# Milwaukee Backpack Vacuum



## Triple C (Feb 18, 2021)

Gave each of the kids one of these for Christmas and bought one for myself to use at the farm. This sucker will suck the skin off of you and best of all, you never have to worry with the cord. Love this thing!


----------



## GeorgiaGlockMan (Feb 19, 2021)

Looks handy.

The Milwaukee 18V tools are awesome. 

I need one of those.


----------



## Triple C (Feb 19, 2021)

Yep!  My first Milwaukee tool.  Definitely won't be my last.


----------



## GeorgiaGlockMan (Feb 19, 2021)

Compact Porta-band saw.


----------



## Big_Red (Apr 17, 2021)

I feel ashamed, but bought the chainsaw and leaf blower.

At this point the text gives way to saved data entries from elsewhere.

/-! ## Yield and exit (15 R324, R325) -/

/-- `yield` (15 R324): the team stays Ready and issues nothing until its 16 cycles have passed. -/
def execYield (s : State) : Host.Outcome State Fault Refusal :=
  let s1 := s.advance
  .next { s1 with cur := { s1.cur with yielding := true } }

/-- YIELD_END (15 R324): the team competes again as the youngest of its priority. -/
def yieldEnd (uid : Nat) : M Unit := do
  match (← get).team? uid with
  | none => enabled false
  | some t =>
    enabled t.yielding
    let st ← nextStamp
    onUid uid fun t => { t with yielding := false, age := st }
def execYieldEnd (team : Nat) (s : State) : Host.Outcome State Fault Refusal := runEventOf 0 (yieldEnd team) s

/-- TEAM_PROMOTION (16 R338): a team ready for 64 cycles without issuing is promoted, for scalar or for lane issue. -/
def promote (uid : Nat) (lane : Bool) : M Unit := do
  match (← get).team? uid with
  | none => enabled false
  | some t =>
    enabled (t.readyFor lane && Team.promotion lane t == 0)
    let st ← nextStamp
    onUid uid fun t => if lane then { t with lanePromoted := st } else { t with promoted := st }
def execTeamPromotion (team : Nat) (lane : Bool) (s : State) : Host.Outcome State Fault Refusal := runEventOf 0 (promote team lane) s

/-- The steps of `exit` (15 R325). -/
def exitTeam (status : Nat) : M Unit := do
  drain
  let t ← getTeam
  waitUnless (timelinesDone t && runnelsDone (← get) t) .drain
  releaseAll Scope.system 0xFF 1 status
  let t ← getTeam
  countEnd t false status
  endTeam t

/-- `exit status` (15 R325). -/
def execExit (s : BitVec 16) (st : State) : Host.Outcome State Fault Refusal := runTeam (exitTeam s.toNat) st

end Sys2Proof.Machine
end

Honestly, they‘ve both been great for my needs.


----------



## jiminbogart (Apr 17, 2021)

I didn't know thay made a back pack vac.

I've got a bunch of M18 stuff so I'm gonna get one of these.

edit: A quick look and it's $299 for the tool only. I'll have to put it on the wish list.


----------



## GAbuckhunter88 (Apr 17, 2021)

Big_Red said:


> I feel ashamed, but bought the chainsaw and leaf blower. Honestly, they‘ve both been great for my needs.

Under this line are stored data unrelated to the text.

/-- R369: a debug halt takes effect at once on a team at a boundary; a resume lets it go on where it stood; a step lets it run one
scalar word, and one pass of a block that runs.
The model's own choices and readings it rests on: log 49. -/
def Obligations.DebugCommands : Prop :=
  ∀ (core slot : Nat) (t : Team) (s : State), s.teamIn core slot = some t → s.team? t.uid = some t →
    (t.dbg.halted = false → t.atBoundary = true → ∃ s' t', exec (.dbgHalt core slot) s = .next s' ∧ s'.team? t.uid = some t'
      ∧ t'.dbg.halted = true ∧ bitAt t'.dbg.reason 0 = true ∧ t'.status = .waiting ∧ t'.s = t.s ∧ t'.l = t.l ∧ s'.hbm = s.hbm)
    ∧ (t.dbg.halted = true → t.dbg.reason = 1 → t.dbg.pendf = none → t.dbg.haltReq = false →
      (∃ s' t', exec (.dbgResume core slot) s = .next s' ∧ s'.team? t.uid = some t' ∧ t'.dbg.halted = false
        ∧ t'.status = (if t.waits.isSome then .waiting else .ready) ∧ t'.s = t.s ∧ t'.l = t.l ∧ t'.dbg.stepping = false
        ∧ s'.hbm = s.hbm)
      ∧ ∃ s' t', exec (.dbgStep core slot) s = .next s' ∧ s'.team? t.uid = some t' ∧ t'.dbg.halted = false
        ∧ t'.dbg.stepping = true ∧ t'.dbg.stepS = true ∧ t'.dbg.stepL = t.l.run.isSome ∧ t'.s = t.s ∧ t'.l = t.l ∧ s'.hbm = s.hbm)

/-! ## The upkeep of the logs -/

/-- R51, R70, R72, R73: a segment is sealed by its timeout; a Skimmer with room for its appends retires a segment whose live sectors
it has moved; with the last acknowledgement the segment is free; the oldest stalled append resumes; SPACEALARM is raised on vector 1;
a cluster's stale-read counts join STALECNT.
The model's own choices and readings it rests on: log 73. -/
def Obligations.LogUpkeep : Prop :=
  (∀ (log f : Nat) (s : State), (s.log log).seg = some f → 0 < (s.log log).off →
      ∃ t, exec (.segmentSealTimeout log) s = .next t ∧ (Table.get Segment.dflt t.segs f).sealed = true ∧ (t.log log).seg = none
        ∧ t.hbm = s.hbm ∧ t.cur = s.cur)
  ∧ (∀ (seg : Nat) (mine : List (Nat × Nat × BitVec 128)) (s s1 : State), s.goesFirst seg = true →
      mine = s.liveEntries.filter (fun g => s.sectorsIn g.2.2 seg != [] || mapIn g.2.2 seg) →
      (∀ g ∈ mine, s.locked g.1 g.2.1 = false) → s.malformedEntries = [] →
      (mine.forM (fun g => moveGranule (seg / segsPerStack) seg g.1 g.2.1 g.2.2) s = .ok () s1 →
        ∃ t, exec (.skimmerCompact seg) s = .next t ∧ (Table.get Segment.dflt t.segs seg).retiring = some 0 ∧ t.hbm = s1.hbm)
      ∧ (s.nodeRoom mine.length → 3933 + 2 * mine.length ≤ s.freeSegs →
        ∃ t, exec (.skimmerCompact seg) s = .next t ∧ (Table.get Segment.dflt t.segs seg).retiring = some 0))
  ∧ (∀ (seg cl m : Nat) (s : State), (Table.get Segment.dflt s.segs seg).retiring = some m → cl < 48 → bitAt m cl = false →
      ∃ t, exec (.retireNotice seg cl) s = .next t
        ∧ (t.cluster cl).ixb = (s.cluster cl).ixb.filter (fun x => !(s.entrySegs x.entry).contains seg)
        ∧ (m ||| 2 ^ cl ≠ 2 ^ 48 - 1 → (Table.get Segment.dflt t.segs seg).retiring = some (m ||| 2 ^ cl))
        ∧ (m ||| 2 ^ cl = 2 ^ 48 - 1 → t.segs = s.segs.erase seg)
        ∧ t.hbm = s.hbm)
  ∧ (∀ (t : Team) (s : State), s.resumeNext = some (.team t.uid) → s.team? t.uid = some t → t.rfault = none →
      ∃ s', exec .appendResume s = .next s' ∧ s'.team? t.uid = some { t with status := .ready, waits := none } ∧ s'.hbm = s.hbm)
  ∧ (∀ (x : Staller) (rest : List Staller) (s : State), s.stallers = x :: rest → s.mayAppend (s.stallerLog x) = true → s.resumeNext = some x)
  ∧ (∀ s : State, s.dev.spaceAlarm = false → s.appendsStall = true →
      ∃ t, exec .spacealarm s = .next t ∧ t.dev = { s.dev.raise 0 1 with spaceAlarm := true } ∧ t = s.onDev fun _ => t.dev)
  ∧ ∀ (cl w n : Nat) (s : State), cl < 48 →
      (s.cluster cl).stale = [(w, n)] →
      ∃ t, exec (.stalecntFlush cl) s = .next t ∧ (t.cluster cl).stale = []
        ∧ t.window w = setDescWord (s.window w) 6 (Win.staleCnt (s.window w) + n) ∧ t.hbm = s.hbm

I saw that combo when in Dixie the other day and thought about picking it up. Electric chainsaw would be handy at the farm when riding around and need to cut a few quick things.


----------



## Triple C (Apr 18, 2021)

Used mine yesterday to detail the inside of my truck.  Been a while since it's been this clean.  Love this vac since getting it last December.


----------



## Ruger#3 (Apr 18, 2021)

Many of the cleaning companies that vacum out the aircraft are transitioning to this backpack. It beats the previous model backpacks used hands down.


----------



## Triple C (Apr 18, 2021)

They are not light.  Guessing weight is around 20 lbs strapped to your back or held by the handle.  But no issue.  I've go stained concrete floors at the hunting cabin.  For 10 years it was plug in the upright and try to keep from running over the cord.  Then unplug and replug in another location.  This thing is a breeze on concrete floors.


----------